The Commerce Commission told Newshub "in general 16 and 17-year-olds can't have loans enforced against them" and any loan contract must be "properly disclosed and explained".

"It was all about the money. I don't believe from day dot that it was ever about our kids," Ms Troughear says.

"Nobody said that it's going to cost fees, that she has to take out a loan," Ms Kirkwood says.

"If I had known that she would not have gone on it because I don't want that sort of debt on a 16-year-old's shoulders."

Then there're former course cadets Tautoko Turner and his brother Toara.

They also assumed their qualifications were valid and NZQA approved.

"They've conned us," Tautoko says. "I feel ripped off, disappointed in them too.
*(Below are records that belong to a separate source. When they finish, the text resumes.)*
-- ==== Sys2Proof/Machine/RegMap.lean ====
section
/-!
DEFINITION. BAR0 writes by block: the fields of each register, or none where no chapter assigns the offset (R27, R839,
R841, R845, and the field tables of every chapter). A field of type W1S or a field named GO acts as its own command does;
where that command needs what the device then measures, only the field is set.
-/
namespace Sys2Proof.Machine

/-- Instance and inner offset within an array of registers (R839). -/
def arr (off base stride n : Nat) : Option (Nat × Nat) :=
  if base ≤ off ∧ off < base + stride * n then some ((off - base) / stride, (off - base) % stride) else none

/-- A counter field that writing all ones clears (R845). -/
def cnt {n : Nat} (old : BitVec n) (v : Reg) (lo : Nat := 0) : BitVec n := if fld v lo n = 2 ^ n - 1 then 0 else old

/-- Bits of type W1C. -/
def w1c {n : Nat} (old : BitVec n) (v : Reg) (lo : Nat := 0) : BitVec n := old &&& ~~~ BitVec.ofNat n (fld v lo n)

/-- A flag of type W1C. -/
def w1cBit (old : Bool) (v : Reg) (b : Nat) : Bool := old && !bit v b

/-- RW bits of a register that is stored whole. -/
def rw (old v mask : Reg) : Reg := (old &&& ~~~ mask) ||| (v &&& mask)

/-- What another command leaves of a state. -/
def State.also (s : State) (f : State → Outcome) : State := match f s with | .next t => t | _ => s

def State.alsoIf (s : State) (c : Bool) (f : State → Outcome) : State := if c then s.also f else s

/-- A mapped register that a write changes nothing of. -/
def State.ro (s : State) : Option State := some s

def State.dev_ (s : State) (f : Dev → Dev) : Option State := some (s.onDev f)

/-- R844, R854: REC_CTL and REC_BUF of a unit, at offsets 0x20 and 0x200 of its group. -/
def State.regRec (s : State) (u off : Nat) (v : Reg) : Option State :=
  if off = 0x20 then
    some ((s.onDev fun d => d.onUnit u fun i => { i with typ := fld v 0 4, len := fld v 8 7 }).alsoIf (bit v 16) (execGo (BitVec.ofNat 8 u)))
  else match arr off 0x200 8 64 with
  | some (k, 0) => s.dev_ fun d => d.onUnit u fun i => { i with buf := Tbl.set i.buf k (setFld (Tbl.get 0 i.buf k) 0 32 v.toNat) }
  | some (k, 4) => s.dev_ fun d => d.onUnit u fun i => { i with buf := Tbl.set i.buf k (setFld (Tbl.get 0 i.buf k) 32 4 (fld v 0 4)) }
  | _ => none

/-! GLB. -/

/-- R838: the three locks of the register space. -/
def Dev.lockAll (d : Dev) : Dev :=
  let d := d.onAtc fun a => { a with wlock := true }
  if d.served then (d.onCel fun c => { c with lock := true }).stkLock else d

def State.regGlb (s : State) (off : Nat) (v : Reg) : Option State :=
  let on := fun (f : Glb → Glb) => s.dev_ fun d => { d with glb := f d.glb }
  match off with
  | 0x1C => on fun g => { g with scratch0 := v }
  | 0x20 => on fun g => { g with scratch1 := v }
  | 0x24 => on fun g => { g with scratch2 := v }
  | 0x28 => on fun g => { g with scratch3 := v }
  | 0x30 => s.dev_ fun d => if bit v 0 then d.lockAll else d
  | 0x3C => on fun g => { g with accPartial := w1cBit g.accPartial v 0, accUnmapped := w1cBit g.accUnmapped v 1, accCount := cnt g.accCount v 16 }
  | 0x50 => on fun g => { g with gpioDir := v.truncate 16 }
  | 0x54 => on fun g => { g with gpioOut := v.truncate 16 }
  | 0x5C => on fun g => { g with gpioEvsel := v }
  | 0x60 => on fun g => { g with gpioDrop := cnt g.gpioDrop v }
  | 0x34 | 0x38 | 0x40 | 0x58 => s.ro
  | _ => if off ≤ 0x18 then s.ro else none

/-! HLK. -/

/-- Half of a 64-bit base that is fixed once session 0 is open (R28, R99). -/
def Dev.admBase (d : Dev) (f : Hlk → Hlk) : Dev :=
  if (d.session 0).st ≠ .closed then d.note .cfgLocked domDevice srcHlk else { d with hlk := f d.hlk }

def State.regHlk (s : State) (off : Nat) (v : Reg) : Option State :=
  let on := fun (f : Hlk → Hlk) => s.dev_ fun d => { d with hlk := f d.hlk }
  match off with
  | 0x04 => some <|
      (((s.onDev fun d => { d with hlk := { d.hlk with linkCtl := setFld d.hlk.linkCtl 0 2 (fld v 0 2) } }).also
        (execDisable (BitVec.ofNat 2 (fld v 4 2)))).alsoIf (bit v 2) execRetrain0).alsoIf (bit v 3) execRetrain1
  | 0x0C => on fun h => { h with errStat := w1c h.errStat (v &&& 0x3F) }
  | 0x10 => s.dev_ fun d => d.admBase fun h => { h with admHatchBase := setFld h.admHatchBase 0 32 v.toNat }
  | 0x14 => s.dev_ fun d => d.admBase fun h => { h with admHatchBase := setFld h.admHatchBase 32 32 v.toNat }
  | 0x18 => s.dev_ fun d => d.admBase fun h => { h with admChitBase := setFld h.admChitBase 0 32 v.toNat }
  | 0x1C => s.dev_ fun d => d.admBase fun h => { h with admChitBase := setFld h.admChitBase 32 32 v.toNat }
  | 0x20 => s.dev_ fun d => d.admCfgWrite v
  | 0x24 => on fun h => { h with cwin := v &&& 0x8000007F }
  | 0x30 => on fun h => { h with sel := v &&& 0x0FFF0FFF }
  | 0x40 => on fun h => { h with retry0 := cnt h.retry0 v }
  | 0x44 => on fun h => { h with retry1 := cnt h.retry1 v }
  | 0x00 | 0x08 | 0x34 | 0x38 | 0x3C => s.ro
  | _ => none

/-! STK. -/

/-- R202: a default quota outside its range is not taken: the write is ignored and reported (log entry 83). -/
def Dev.stkRange (d : Dev) (ok : Bool) (f : Stk → Stk) : Dev :=
  if ok then { d with stk := f d.stk } else d.note .cfgRange domDevice srcStk

def State.regStk (s : State) (off : Nat) (v : Reg) : Option State :=
  let on := fun (f : Stk → Stk) => s.dev_ fun d => { d with stk := f d.stk }
  match off with
  | 0x00 => some ((s.onDev fun d => { d with stk := { d.stk with ctl := rw d.stk.ctl v 0xFF0F } }).alsoIf (bit v 31) execLock)
  | 0x04 => some (s.also (execStkPoolCfgWrite false v))
  | 0x08 => some (s.also (execStkPoolCfgWrite true v))
  | 0x14 => some (s.also (execStkPageCfgWrite v))
  | 0x18 => on fun k => { k with badSlot := w1cBit k.badSlot v 31 }
  | 0x1C => on fun k => { k with pageIns := cnt k.pageIns v }
  | 0x20 => on fun k => { k with pageOuts := cnt k.pageOuts v }
  | 0x28 => some (s.alsoIf (bit v 31) (execStkSpuRetire (v.truncate 7)))
  | 0x2C => s.dev_ fun d => d.stkRange (decide (fld v 0 16 ≤ 49152 ∧ fld v 16 11 ≤ 1024)) fun k => { k with defq0 := v &&& 0x07FFFFFF }
  | 0x30 => s.dev_ fun d => d.stkRange (decide (fld v 0 7 ≤ 64 ∧ 1 ≤ fld v 11 11 ∧ fld v 11 11 ≤ 1024)) fun k =>
      { k with defq1 := v &&& 0x003FFF7F }
  | 0x34 => s.dev_ fun d => d.stkRange (decide (fld v 0 21 ≤ 1048576)) fun k => { k with defq2 := v &&& 0x001FFFFF }
  | 0x40 => on fun k => { k with sel := v.truncate 12 }
  | 0x60 => on fun k => { k with preempts := cnt k.preempts v, noSlot := cnt k.noSlot v 16 }
  | 0x64 => on fun k => { k with tlbMisses := cnt k.tlbMisses v }
  | 0x70 => on fun k => { k with refSel := v &&& 0x8000FFFF }
  | 0x0C | 0x10 | 0x24 | 0x44 | 0x48 | 0x4C | 0x50 | 0x54 | 0x58 | 0x74 => s.ro
  | _ => (arr off 0x100 4 68).bind fun _ => s.ro

/-! REL. -/

def Dev.relRange (d : Dev) (ok : Bool) (f : Rel → Rel) : Dev := if ok then d.onRel f else d.note .cfgRange domDevice srcRel

/-- R864: each field of REL_SCRUB_CFG stands for itself. -/
def Dev.scrubField (d : Dev) (lo len : Nat) (v : Reg) : Dev :=
  d.relRange (fld v lo len != 0) fun r => { r with scrubCfg := setFld r.scrubCfg lo len (fld v lo len) }

def State.regRel (s : State) (off : Nat) (v : Reg) : Option State :=
  match off with
  | 0x04 => s.dev_ fun d => d.onRel fun r => { r with overflow := cnt r.overflow v 16 }
  | 0x08 => some (s.alsoIf (bit v 0) execPop)
  | 0x40 => some (s.alsoIf (bit v 31) (execRelAck (v.truncate 16)))
  | 0x44 => s.dev_ fun d => d.onRel fun r => { r with domSel := v.truncate 16 }
  | 0x4C => s.dev_ fun d => d.onRel fun r =>
      { r with domains := r.domains.map fun (k, m) => if k = r.domSel.toNat then (k, { m with corr := cnt m.corr v }) else (k, m) }
  | 0x50 => s.dev_ fun d => d.relRange (fld v 0 16 != 0) fun r => { r with ceInt := v.truncate 16 }
  | 0x60 => s.dev_ fun d =>
      (((d.scrubField 0 8 v).scrubField 8 8 v).scrubField 16 8 v).onRel fun r => { r with scrubCfg := setBit r.scrubCfg 24 (bit v 24) }
  | 0x64 => s.dev_ fun d => d.onRel fun r => { r with scrubLate := w1c r.scrubLate v, scrubFound := cnt r.scrubFound v 16 }
  | 0x00 | 0x48 => s.ro
  | _ => ((arr off 0x10 4 8).orElse fun _ => arr off 0x100 4 8).bind fun _ => s.ro

/-! TIM. -/

/-- A field of TIM whose value must lie in a range. -/
def Dev.timRange (d : Dev) (ok : Bool) (f : Tim → Tim) : Dev := if ok then d.onTim f else d.timRecord 0 (code := .cfgRange)
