/-- R790 to R793, R795 to R797: the patrol, while enabled, decodes the word or granule that it reads: a corrected one is reported in its owner's domain and held for its write-back, an uncorrected one is reported as DEGRADED and stays bad; a stack in self-refresh is left there.
R792, R795: what the patrol corrected last is written back only where the cell still holds the word that was read, or no write to the granule came since.
R800: a tick counts lost analysis for each enabled port that emits nothing or is blind.
What the spec leaves open here is the model's choice: log entry 64. -/
def Obligations.patrolAndLostAnalysisAreCounted : Prop :=
  (
    ∀ (s : State) (pct : BitVec 7) (late : BitVec 3),
      let scrub := fun r => Instr.patrolScrub r pct late
      let one := fun (t : State) (code : Status) (sev : Nat) (dom : BitVec 16) (addr : Nat) => OneRecord s t code sev dom ∧
        ∃ r, t.dev.rel.queue = s.dev.rel.queue ++ [r] ∧ r.addr = BitVec.ofNat 64 addr
      let found := fun t : State => t.dev.rel.scrubFound = BitVec.ofNat 16 (min (s.dev.rel.scrubFound.toNat + 1) 65535)
      let only := fun (t : State) (m : Mem) => t = { s with mem := m, dev := { s.dev with rel := { s.dev.rel with
        scrubPct := pct.zeroExtend 8, scrubLate := s.dev.rel.scrubLate ||| late } } }
      (bit s.dev.rel.scrubCfg 24 = false → ∀ r, exec (scrub r) s = .next s) ∧
      (bit s.dev.rel.scrubCfg 24 = true → s.dev.rel.queue.length < 64 →
        (∀ (a : BitVec 24) (flips : BitVec 48),
          let m := s.mem.loftFlip a.toNat flips
          ∃ t, exec (scrub (.loft a flips)) s = .next t ∧
            (∀ x, m.loftRead a.toNat = .good x → only t m) ∧
            (∀ x, m.loftRead a.toNat = .corrected x → t.mem = { m with scrub := some (.loft a.toNat (m.loftWord a.toNat)) } ∧
              t.dev.rel.scrubFound = s.dev.rel.scrubFound ∧
              one t .ok 1 ((Tbl.find? s.dev.stk.loft (a.toNat / 16384)).elim domDevice fun o => domSession o.session) a.toNat) ∧
            (∀ c, m.loftRead a.toNat = .bad c → t.mem = m ∧ found t ∧ one t .eccUncorrected 2 domDevice a.toNat)) ∧
        (∀ (k : Fin 68) (a : BitVec 17) (flips : BitVec 48),
          ((s.dev.spu k).runs = none → ∃ t, exec (scrub (.loc k a flips)) s = .next t ∧ only t s.mem) ∧
          (∀ key i, (s.dev.spu k).runs = some key → Tbl.find? s.dev.insts key = some i →
            let j := i.locFlip a.toNat flips
            ∃ t, exec (scrub (.loc k a flips)) s = .next t ∧ Tbl.find? t.dev.insts key = some j ∧
              (∀ x, j.locRead a.toNat = .corrected x → t.mem = { s.mem with scrub := some (.loc k a.toNat (j.locWord a.toNat)) } ∧
                one t .ok 1 (domSession i.session) a.toNat ∧ t.dev.spa.eccCorr = BitVec.ofNat 16 (min (s.dev.spa.eccCorr.toNat + 1) 65535)) ∧
              (∀ c, j.locRead a.toNat = .bad c → t.mem = s.mem ∧ found t ∧ one t .eccUncorrected 2 (domSpu k) a.toNat ∧
                t.dev.spa.eccUncorr = BitVec.ofNat 16 (min (s.dev.spa.eccUncorr.toNat + 1) 65535)))) ∧
        ∀ (a : BitVec 37) (errors : List (Fin 72 × Byte)),
          let pc := s.mem.pcOf a.toNat
          let g := a.toNat / 64
          let m := if errors = [] then s.mem else s.mem.granuleHit g (symbols errors)
          a.toNat / shelfBytes < s.dev.fittedShelves → (s.dev.cel.pc pc).retired = false → bit s.dev.cel.trained (pc / 32) = true →
          (bit s.dev.cel.selfref (pc / 32) = true → ∃ t, exec (scrub (.granule a errors)) s = .next t ∧ only t s.mem) ∧
          (bit s.dev.cel.selfref (pc / 32) = false → s.dev.cel.autoRetire = false → ∃ t, exec (scrub (.granule a errors)) s = .next t ∧
            (m.poisoned (g * 64) 64 = true → found t ∧ one t .eccUncorrected 2 (domCel (pc / 32)) a.toNat ∧ g ∈ t.mem.poison ∧
              t.mem = { m with poison := t.mem.poison } ∧ (t.dev.cel.pc pc).uncorr = BitVec.ofNat 8 (min ((s.dev.cel.pc pc).uncorr.toNat + 1) 255)) ∧
            (m.poisoned (g * 64) 64 = false → m.fixable (g * 64) 64 ≠ [] → t.mem = { m with scrub := some (.granule g) } ∧
              one t .ok 1 ((s.dev.shelfOwner (a.toNat / shelfBytes)).elim (domCel (pc / 32)) domSession) a.toNat ∧
              (t.dev.cel.pc pc).corr = BitVec.ofNat 24 (min ((s.dev.cel.pc pc).corr.toNat + 1) (2 ^ 24 - 1))) ∧
            (m.poisoned (g * 64) 64 = false → m.fixable (g * 64) 64 = [] → only t m)))) ∧
  (
    ∀ (s : State) (pct : BitVec 7) (late : BitVec 3), bit s.dev.rel.scrubCfg 24 = true →
      let back := fun (m : Mem) => exec (.patrolScrub .writeBack pct late) s = .next { s with mem := m, dev := { s.dev with rel := { s.dev.rel with
        scrubPct := pct.zeroExtend 8, scrubLate := s.dev.rel.scrubLate ||| late } } }
      let done := { s.mem with scrub := none }
      (s.mem.scrub = none → back s.mem) ∧
      (∀ a w, s.mem.scrub = some (.loft a w) → back (if s.mem.loftWord a = w then { done with loftErr := Tbl.erase s.mem.loftErr a } else done)) ∧
      (∀ g, s.mem.scrub = some (.granule g) → back { done with celErr := Tbl.erase s.mem.celErr g }) ∧
      (∀ (g : Nat) (b : List Byte), s.mem.scrub = some (.granule g) → b ≠ [] → s.mem.lostAt (g * 64) b.length = false → (s.mem.cellarPut (g * 64) b).scrub = none)) ∧
  (
    ∀ (s : State),
      ∃ t, exec .lostAnalysisTick s = .next t ∧ t = { s with dev := { s.dev with rel := { s.dev.rel with lostTicks := t.dev.rel.lostTicks } } } ∧
        ∀ p, p < 4 → Tbl.get 0 t.dev.rel.lostTicks p =
          Tbl.get 0 s.dev.rel.lostTicks p + if (s.dev.port p).en = true ∧ ((s.dev.port p).emits = false ∨ (s.dev.port p).blind = true) then 1 else 0)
I wouldn't want that to happen to anybody else."

"I thought that, you know, we were going to make money and that, go out and get a proper job - and that's what they were saying to us too," Toara Turner says.

The company was set up by brothers Kevin and Peter O'Connor.

They're the directors of National Personnel Limited (NPL), the same company being investigated by Immigration New Zealand over their treatment of Chinese carpenters who were evicted from their accommodation two weeks ago.

Dozens have complained NPL left them without work or pay, although the company claims the men have been paid all their wages.

Company director Kevin O'Connor confirmed Poutama Training Institute was never a registered private training establishment with NZQA and is no longer in business.

Asked whether students were pressured to sign loan documents, Mr O'Connor told Newshub the company's CEO, Lennie Johns, had passed away "and we cannot verify with him what he told parents or trainees"

Mr O'connor also says "some trainees" were provided with handbooks which outlined the agreements that would need to be signed before the course started. 

All graduates of the programme were offered full time employment, Mr O'Connor said.